## RECORD SET

************

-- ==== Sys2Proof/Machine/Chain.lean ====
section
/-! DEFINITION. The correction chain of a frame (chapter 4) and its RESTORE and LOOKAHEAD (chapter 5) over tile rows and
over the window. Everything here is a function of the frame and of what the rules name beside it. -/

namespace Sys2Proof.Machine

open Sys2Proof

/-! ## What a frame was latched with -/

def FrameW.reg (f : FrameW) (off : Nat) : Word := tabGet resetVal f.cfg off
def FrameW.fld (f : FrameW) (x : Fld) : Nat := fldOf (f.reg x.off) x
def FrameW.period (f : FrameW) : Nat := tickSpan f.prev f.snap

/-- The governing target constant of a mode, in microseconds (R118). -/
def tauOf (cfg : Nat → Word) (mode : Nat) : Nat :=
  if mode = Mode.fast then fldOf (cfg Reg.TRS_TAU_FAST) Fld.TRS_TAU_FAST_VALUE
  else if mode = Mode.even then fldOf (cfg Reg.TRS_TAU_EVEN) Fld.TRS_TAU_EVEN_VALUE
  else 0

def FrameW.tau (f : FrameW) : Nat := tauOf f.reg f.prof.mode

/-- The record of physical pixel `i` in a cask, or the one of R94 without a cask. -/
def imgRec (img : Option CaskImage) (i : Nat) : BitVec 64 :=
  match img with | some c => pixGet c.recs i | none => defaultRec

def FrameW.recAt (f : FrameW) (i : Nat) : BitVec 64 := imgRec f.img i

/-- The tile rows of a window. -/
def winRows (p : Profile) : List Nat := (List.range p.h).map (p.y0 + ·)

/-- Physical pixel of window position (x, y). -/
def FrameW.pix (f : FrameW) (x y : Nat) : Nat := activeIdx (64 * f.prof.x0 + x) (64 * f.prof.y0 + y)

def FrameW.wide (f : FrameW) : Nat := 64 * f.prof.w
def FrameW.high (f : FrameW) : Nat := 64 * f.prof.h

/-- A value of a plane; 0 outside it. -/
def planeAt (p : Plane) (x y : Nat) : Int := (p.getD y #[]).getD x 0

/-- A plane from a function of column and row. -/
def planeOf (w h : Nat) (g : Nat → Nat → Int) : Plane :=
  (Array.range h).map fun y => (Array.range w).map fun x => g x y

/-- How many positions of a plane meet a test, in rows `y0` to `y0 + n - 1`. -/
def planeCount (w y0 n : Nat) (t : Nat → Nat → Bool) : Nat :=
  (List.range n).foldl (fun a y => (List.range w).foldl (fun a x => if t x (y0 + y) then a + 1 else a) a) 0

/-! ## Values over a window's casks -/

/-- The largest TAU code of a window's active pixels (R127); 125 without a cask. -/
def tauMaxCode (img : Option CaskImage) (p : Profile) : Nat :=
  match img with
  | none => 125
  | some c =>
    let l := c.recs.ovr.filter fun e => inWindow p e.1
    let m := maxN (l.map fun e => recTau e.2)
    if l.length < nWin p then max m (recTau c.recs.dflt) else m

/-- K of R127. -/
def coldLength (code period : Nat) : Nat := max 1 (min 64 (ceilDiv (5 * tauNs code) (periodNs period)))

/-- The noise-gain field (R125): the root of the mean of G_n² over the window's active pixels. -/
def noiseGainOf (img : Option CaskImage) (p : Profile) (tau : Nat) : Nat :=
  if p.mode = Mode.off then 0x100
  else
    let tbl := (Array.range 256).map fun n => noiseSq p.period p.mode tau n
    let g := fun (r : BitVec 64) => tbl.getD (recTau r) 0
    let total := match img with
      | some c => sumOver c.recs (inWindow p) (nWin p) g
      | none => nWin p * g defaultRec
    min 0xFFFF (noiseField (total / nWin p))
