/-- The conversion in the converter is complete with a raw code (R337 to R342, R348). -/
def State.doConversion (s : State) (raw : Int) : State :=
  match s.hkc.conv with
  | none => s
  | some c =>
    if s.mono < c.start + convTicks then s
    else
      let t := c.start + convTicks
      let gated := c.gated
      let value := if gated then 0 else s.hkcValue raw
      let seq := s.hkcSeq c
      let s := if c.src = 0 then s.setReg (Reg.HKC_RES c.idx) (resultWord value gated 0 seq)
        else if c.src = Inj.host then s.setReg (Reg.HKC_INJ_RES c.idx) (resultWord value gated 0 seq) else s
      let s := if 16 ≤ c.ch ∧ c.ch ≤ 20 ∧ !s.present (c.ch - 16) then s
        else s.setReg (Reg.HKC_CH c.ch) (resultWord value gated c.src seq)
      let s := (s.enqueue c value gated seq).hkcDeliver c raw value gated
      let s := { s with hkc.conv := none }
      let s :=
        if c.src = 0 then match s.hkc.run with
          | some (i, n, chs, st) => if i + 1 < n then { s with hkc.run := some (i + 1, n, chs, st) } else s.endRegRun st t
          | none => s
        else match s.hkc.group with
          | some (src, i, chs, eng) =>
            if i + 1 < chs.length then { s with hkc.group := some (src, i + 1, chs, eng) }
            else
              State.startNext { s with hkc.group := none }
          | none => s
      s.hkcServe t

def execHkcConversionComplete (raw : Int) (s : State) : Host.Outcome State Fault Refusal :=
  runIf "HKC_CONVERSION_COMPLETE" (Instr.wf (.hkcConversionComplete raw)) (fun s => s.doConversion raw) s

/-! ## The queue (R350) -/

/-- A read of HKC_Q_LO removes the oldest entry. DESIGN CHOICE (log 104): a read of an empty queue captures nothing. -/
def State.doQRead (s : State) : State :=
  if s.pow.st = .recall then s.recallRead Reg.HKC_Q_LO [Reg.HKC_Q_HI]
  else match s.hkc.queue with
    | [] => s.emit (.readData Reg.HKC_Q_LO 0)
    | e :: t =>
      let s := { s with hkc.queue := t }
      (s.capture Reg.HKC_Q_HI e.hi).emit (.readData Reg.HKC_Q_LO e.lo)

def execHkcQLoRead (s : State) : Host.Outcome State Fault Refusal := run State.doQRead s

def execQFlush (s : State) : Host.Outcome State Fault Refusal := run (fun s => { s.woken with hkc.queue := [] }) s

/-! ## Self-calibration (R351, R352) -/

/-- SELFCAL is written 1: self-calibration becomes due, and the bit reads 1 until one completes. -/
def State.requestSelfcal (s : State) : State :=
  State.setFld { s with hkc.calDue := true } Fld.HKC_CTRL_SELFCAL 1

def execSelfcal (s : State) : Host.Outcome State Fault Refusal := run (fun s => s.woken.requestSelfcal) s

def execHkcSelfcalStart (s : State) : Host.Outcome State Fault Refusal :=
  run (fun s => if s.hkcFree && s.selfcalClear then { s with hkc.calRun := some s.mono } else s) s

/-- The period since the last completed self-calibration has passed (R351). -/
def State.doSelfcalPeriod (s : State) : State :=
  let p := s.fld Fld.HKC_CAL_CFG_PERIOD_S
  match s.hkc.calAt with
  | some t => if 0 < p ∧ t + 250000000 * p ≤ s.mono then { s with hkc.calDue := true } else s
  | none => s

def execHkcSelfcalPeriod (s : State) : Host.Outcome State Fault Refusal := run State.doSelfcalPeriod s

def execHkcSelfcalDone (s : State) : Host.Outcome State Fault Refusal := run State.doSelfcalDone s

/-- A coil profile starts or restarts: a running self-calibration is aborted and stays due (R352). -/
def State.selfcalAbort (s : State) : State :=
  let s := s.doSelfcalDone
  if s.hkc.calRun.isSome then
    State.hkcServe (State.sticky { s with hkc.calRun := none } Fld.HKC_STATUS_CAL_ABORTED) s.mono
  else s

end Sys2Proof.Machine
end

************

## TASK STATEMENT
In the listing, find each line with the string "range" and copy it.

## FINAL ANSWER
def winRows (p : Profile) : List Nat := (List.range p.h).map (p.y0 + ·)
  (Array.range h).map fun y => (Array.range w).map fun x => g x y
  (List.range n).foldl (fun a y => (List.range w).foldl (fun a x => if t x (y0 + y) then a + 1 else a) a) 0
    let tbl := (Array.range 256).map fun n => noiseSq p.period p.mode tau n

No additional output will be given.